I've assumed this JAR is the correct one- other posts on the forum have a different path/name
192.168.20.165/db_source:5432 is my (remote) Postgres server, database & port respectively. Also tried in the format
public.tbl_source is obviously the source table
java.sql.SQLException: No suitable driver found for jdbc:postgresql://192.168.20.165/db_source:5432 at java.sql/java.sql.DriverManager.getConnection(DriverManager.java:702) at java.sql/java.sql.DriverManager.getConnection(DriverManager.java:228) at com.mapd.utility.SQLImporter.executeQuery(SQLImporter.java:360) at com.mapd.utility.SQLImporter.doWork(SQLImporter.java:348) at com.mapd.utility.SQLImporter.main(SQLImporter.java:333)
Notes * I've got the libpostgresql-jdbc-java package installed * It is not clear from the documentation if this utility will create the destination table in omnisci- or do I need to do that first ? * Alternatively- is there a way to define datatypes when using the importer in Immerse ? The problem I'm having is that timestamp or datetime columns from a shapefile are imported as strings
Hi @andrewh ,
To use SQLimporter, you have to ensure that all the JARs are present in the local machine and the paths are correct; the examples supplied in our docs have an example path only.
In my system, to call the utility, I run this command.
java -cp /opt/mapd/omnisci-ee-5.10.2-20220214-05c2d3ef72-Linux-x86_64-render/bin/omnisci-utility-5.10.2.jar:/home/candido/Downloads/postgresql-42.2.20.jar com.mapd.utility.SQLImporter -u admin -p HyperInteractive -db omnisci --port 6274 -t test_table -su test_user -sp password -c "jdbc:postgresql://192.168.1.11:5433/test_database" -ss "select * from test_table"
this assume that the database in installed into /opt/mapd/omnisci-ee-5.10.2-20220214-05c2d3ef72-Linux-x86_64-render the postgres JDBC driver is in /home/candido/Downloads/ directory and this is the correct user in my case jdbc:postgresql://192.168.1.11:5433/test_database; I have the postgres installed in the 192.168.1.11 host and it's using the 5433 port (It's not the default) and I'm connecting to a database called test_database.
About your question, if the target table does not exist, the SQLImporter will create a new table inferencing datatype from the source table but will append data if the table already exists.

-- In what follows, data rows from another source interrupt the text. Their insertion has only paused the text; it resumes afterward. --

/-- A write of `FUS_PORT_CFG[p]` (R64, R65, R83). -/
def doPortCfg (s : State) (p : Nat) (v : Word) : State :=
  if s.locked (Adr.FUS_PORT_CFG p) then s.ok
  else
    let old := s.reg (Adr.FUS_PORT_CFG p)
    let w := (if s.typeRefused p v then (v &&& 0x0FFFFFFF) ||| (old &&& 0xF0000000) else v) &&& 0xFFFFFFFE
    let s0 := if bitOf w.toNat 2 = bitOf old.toNat 2 then s else s.calClear
    let s1 := s0.setReg (Adr.FUS_PORT_CFG p) w
    let s2 := if s.typeRefused p v then s1.raise Ev.FUS_CFG_REFUSED else s1
    (if (w ^^^ old) &&& 0xF0F00000 = 0 then s2
     else
      let x := s2.fusOf p
      let s3 := (s2.fusDrop p (x.queue.length + x.copies.length)).setFusQ p
        { x with queue := [], copies := [], susRun := 0, okRun := 0 }
      ((s3.setF (Fld.FUS_PORT_STAT_COPY_BUSY p) 0).setF (Fld.FUS_PORT_STAT_SUSPECT p) 0).admitPort p).ok

/-- A write of `FUS_GROUP[g]`: when a group is enabled, its members start admitted with an empty history (R90). -/
def doGroupCfg (s : State) (g : Nat) (v : Word) : State :=
  if s.locked (Adr.FUS_GROUP g) then s.ok
  else
    let s1 := s.setReg (Adr.FUS_GROUP g) (v &&& 0x8FFFFFFF)
    (if s1.groupOn g && !s.groupOn g then
      forUp 32 (fun p t => if t.groupOf p = some g then t.admitPort p else t) s1 else s1).ok

/-! ### The latch (R503) -/

/-- The lexicographic order of lists of numbers. -/
def lexLt : List Nat → List Nat → Bool
  | [], [] => false
  | [], _ :: _ => true
  | _ :: _, [] => false
  | a :: as, b :: bs => if a = b then lexLt as bs else decide (a < b)

/-- Insert into a sorted list, after equal keys. -/
def insertBy {α : Type} (key : α → List Nat) (x : α) : List α → List α
  | [] => [x]
  | y :: l => if lexLt (key x) (key y) then x :: y :: l else y :: insertBy key x l

/-- Stable sort by key. -/
def sortBy {α : Type} (key : α → List Nat) (l : List α) : List α := l.foldl (fun acc x => insertBy key x acc) []

/-- Record order (R72): TOV, `SEQ`, then the bytes of the deposited record. -/
def recKey (tov : Nat) (b : List Byte) : List Nat := tov :: recSeq b :: b.map BitVec.toNat

/-- The discrepancy of a latched sample in µs (R76). -/
def State.discrepancy (s : State) (p : Nat) (q : Smp) (tov : Nat) : Int :=
  let d := sgn 64 (uns 64 (Int.ofNat q.arr - Int.ofNat (1000 * s.f (Fld.FUS_PORT_LAT_LATENCY p)) - Int.ofNat tov))
  clampI (-2147483647) 2147483647 (Int.tdiv d 1000)

/-- What discrepancy `d` does to the port: the counts and `CLOCK_SUSPECT`, and the vote state by clock (R77). -/
def State.applyDisc (s : State) (p : Nat) (d : Int) : State :=
  let x := s.fusOf p
  let sr := if 10000 < d.natAbs then x.susRun + 1 else 0
  let okr := if d.natAbs ≤ 5000 then x.okRun + 1 else 0
  let was := s.fb (Fld.FUS_PORT_STAT_SUSPECT p)
  let enter := !was && decide (max 1 (s.f Fld.FUS_GLOBAL_SUS_N) ≤ sr)
  let leave := was && decide (20 ≤ okr)
  let s1 := ((s.setFus p { x with susRun := sr, okRun := okr }).setReg (Adr.FUS_CLK_DISC p) (BitVec.ofNat 32 (uns 32 d))).setF
    (Fld.FUS_PORT_STAT_SUSPECT p) (b2n (enter || (was && !leave)))
  let s2 := if enter then s1.raise Ev.FUS_CLK_SUSPECT else s1
  let v := s2.f (Fld.FUS_PORT_STAT_VOTE p)
  if v = 0 then s2
  else if 40000 < d.natAbs then
    if v = 3 then s2
    else ((s2.setF (Fld.FUS_PORT_STAT_VOTE p) 3).setF (Fld.FUS_PORT_STAT_HISTORY p) 0).setF (Fld.FUS_PORT_STAT_PASS_RUN p) 0
  else if v = 3 then (s2.setF (Fld.FUS_PORT_STAT_VOTE p) 2).setF (Fld.FUS_PORT_STAT_PASS_RUN p) 0
  else s2

/-- One sample at the latch of edge `e`: latched or kept (R43, R75–R78, R503); `force` says that it is latched and whether it is
`LATE` (a replayed snapshot, R56). -/
def latchOne (p e : Nat) (force : Option Bool) (acc : State × List Smp × List Latched) (q : Smp) :
    State × List Smp × List Latched :=
  let (s, keep, out) := acc
  let tov := s.convTov p (recTov q.bytes)
  let thr := tov + 250000 * min 8 (s.f (Fld.FUS_PORT_CFG_ALLOW p))
  let was := s.fb (Fld.FUS_PORT_STAT_SUSPECT p)
  if force = none ∧ was = false ∧ e ≤ thr then
    let s1 := if q.waited then s else s.stick (Fld.FUS_PORT_CNT_B_FUTURE p) (Fld.FUS_PORT_STAT_FUTURE_SAT p) 1
    (s1, keep ++ [{ q with waited := true }], out)
  else
    let late := force.getD (!q.held && q.prevB0.any fun b => decide (thr < b))
    let s1 := s.applyDisc p (s.discrepancy p q tov)
    let l : Latched := if s1.fb (Fld.FUS_PORT_STAT_SUSPECT p) then
        { smp := q, tov := uns 64 (Int.ofNat q.arr - Int.ofNat (1000 * s.f (Fld.FUS_PORT_LAT_LATENCY p))), susp := true }
      else { smp := q, tov := tov, late := late }
    (s1, keep, out ++ [l])

/-- A record with the given kind, values and deviations. -/
def mkSample (tov kind : Nat) (v sd : List Nat) : List Byte :=
  leBytes 8 tov ++ zeros 4 ++ leBytes 1 kind ++ zeros 5 ++ leBytes 1 (kindCount kind) ++ zeros 5 ++
    ((List.range 5).map fun i => leBytes 4 (v.getD i 0)).flatten ++ ((List.range 5).map fun i => leBytes 4 (sd.getD i 0)).flatten

/-- A derived sample. -/
def derived (s : State) (b : List Byte) (late : Bool) : Latched :=
  { smp := { bytes := b, arr := s.now, cyc := s.tim.raw }, tov := recTov b, late := late }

So it's up to you to create the table in advance.
When you import data from Immerse, in the preview screen, you can change the datatypes, the names of the column, and depending on the data, other attributes, like the delimiter, the compression and the geometry datatypes, etc.
Probably the preview tools isn't detecting as timestamp, but you can enforce the datatype of the column.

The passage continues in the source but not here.